Moreover, it's important to note that this intervention occurred alongside a currency interference in Taiwan on May 2, 2025, where the Taiwan dollar surged 3% against the USD.

In conclusion, the HKMA's intervention in 2025 demonstrates the challenges of maintaining a currency board system amid diverging monetary policies between Hong Kong (pegged to USD) and the Federal Reserve. This proactive measure is designed to prevent exchange-rate-driven financial instability.

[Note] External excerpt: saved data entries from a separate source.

-- ==== Sys2Proof/Machine/Ingress.lean ====
section
/-!
DEFINITION. Sensor ingress (R312 to R361): camera receivers, scanner templates, encoders, IMU scripts, pattern
injection, MDIO, and the counting of delivered, dropped and missing units by epoch.
-/

namespace Sys2Proof.Machine

/-! ### Slots -/

/-- Whether a sensor slot is enabled: its port, and its channel or template (R361). -/
def State.slotOn (s : State) (slot : Nat) : Bool :=
  if slot < 32 then s.bitF (ING_CAM_CFG.EN (slot / 4)) && s.bitF (ING_CAM_VC.EN (slot / 4) (slot % 4))
  else if slot < 48 then s.bitF (ING_ETH_CFG.EN ((slot - 32) / 4)) && (s.reg (ING_TPL (slot - 32) 0)).getLsbD 0
  else if slot < 52 then s.bitF (ING_ENC_CFG.EN (slot - 48))
  else if slot < 54 then s.bitF (ING_IMU_CFG.EN (slot - 52))
  else false

/-- The mask of the enabled slots. -/
def State.slotMask (s : State) : Nat := (List.range 54).foldl (fun m i => if s.slotOn i then m + 2 ^ i else m) 0

/-- A slot enabled while an epoch is open counts for it (log entry 7). -/
def State.slotsRefresh (s : State) : State :=
  match s.epochs with
  | [] => s
  | e :: es => if e.closeAt.isNone then { s with epochs := { e with enabled := e.enabled ||| s.slotMask } :: es } else s

/-- What an epoch takes from the ingress registers at its opening (R361). -/
def State.covOpen (s : State) : State :=
  match s.epochs with
  | [] => s
  | e :: es =>
    { s with epochs := { e with enabled := s.slotMask
                                sensors := (List.range 60).map (fun i =>
                                  (s.getF (ING_SENSOR.COV_MIN i), s.getF (ING_SENSOR.SILENT_N i))) } :: es }

/-! ### Items -/

/-- Word 1 of an item header (Table ING-2). -/
def itemHeader (slot kind : Nat) (suspect pattern first : Bool) (length seq index : Nat) : U64 :=
  BitVec.ofNat 64 (slot % 64 + 64 * kind + 256 * suspect.toNat + 512 * pattern.toNat + 1024 * first.toNat +
    2 ^ 16 * (length % 65536) + 2 ^ 32 * (seq % 65536) + 2 ^ 48 * (index % 65536))

/-- An item of a port: two header words and its payload (R316). -/
def State.item (s : State) (stamp : Tick) (slot kind : Nat) (first : Bool) (length seq index : Nat) (pay : List U64) :
    List U64 :=
  BitVec.ofNat 64 stamp :: itemHeader slot kind (s.suspectAt stamp) false first length seq index :: pay

/-- Galley g takes an item of a port: it has the room of R183, or discards every word (R196, R199). -/
def State.galAdmits (s : State) (g : GalleyId) : Bool := decide ((s.gal g).state ≠ .normal) || s.galRoom g

/-- Galley g stores what it takes: it is neither in discard-to-end nor DISABLED. -/
def State.galStores (s : State) (g : GalleyId) : Bool := decide ((s.gal g).state = .normal)

/-! ### Test patterns (R345 to R350) -/

/-- The words of a pattern item (R345); its stamp is the count at which the injection starts (log entry 7). -/
def State.patWords (s : State) (slot kind code seq n : Nat) : List U64 :=
  let st := s.dtl.count
  BitVec.ofNat 64 st :: itemHeader slot kind (s.suspectAt st) true false n 0 0 ::
    (List.range n).map (fun i => BitVec.ofNat 64 (2 ^ 56 * code + 2 ^ 32 * (seq % 2 ^ 24) + 2 ^ 16 * i + (65535 - i)))

/-- Whether a galley lacks the room a pattern needs (R347). -/
def State.patNoRoom (s : State) (g : GalleyId) (n : Nat) : Bool :=
  decide (galDepth g - (s.gal g).words.length < n + 2) || decide (s.getF (GAL_CFG.MAX_ITEM g) < n + 2)

/-- The camera receiver of port p. -/
def State.cam (s : State) (p : CamPort) : Cam := s.ing.cams[p]

/-- Replace the camera receiver of port p. -/
def State.setCam (s : State) (p : CamPort) (x : Cam) : State := s.setIng { s.ing with cams := s.ing.cams.set p x }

The first time since October 2020 that the Hong Kong Monetary Authority (HKMA) needed to intervene to defend the peg on the strong side of the trading band occurred in May 2025. The increase in capital inflows, potentially due to anticipated Federal Reserve rate cuts, caused the Hong Kong dollar to strengthen, necessitating the HKMA's action. This intervention underscores the challenges of maintaining a currency board system amid divergent monetary policies between Hong Kong (pegged to USD) and the Federal Reserve.

Hong Kong's effective central bank carried out a monetary intervention on Saturday, selling HK$46.54 billion ($6 billion) to halt the local currency from over-strengthening beyond its fixed exchange rate relative to the U.S. dollar. This is the first instance of such intervention in over four years. The Hong Kong dollar's value is linked to a narrow band.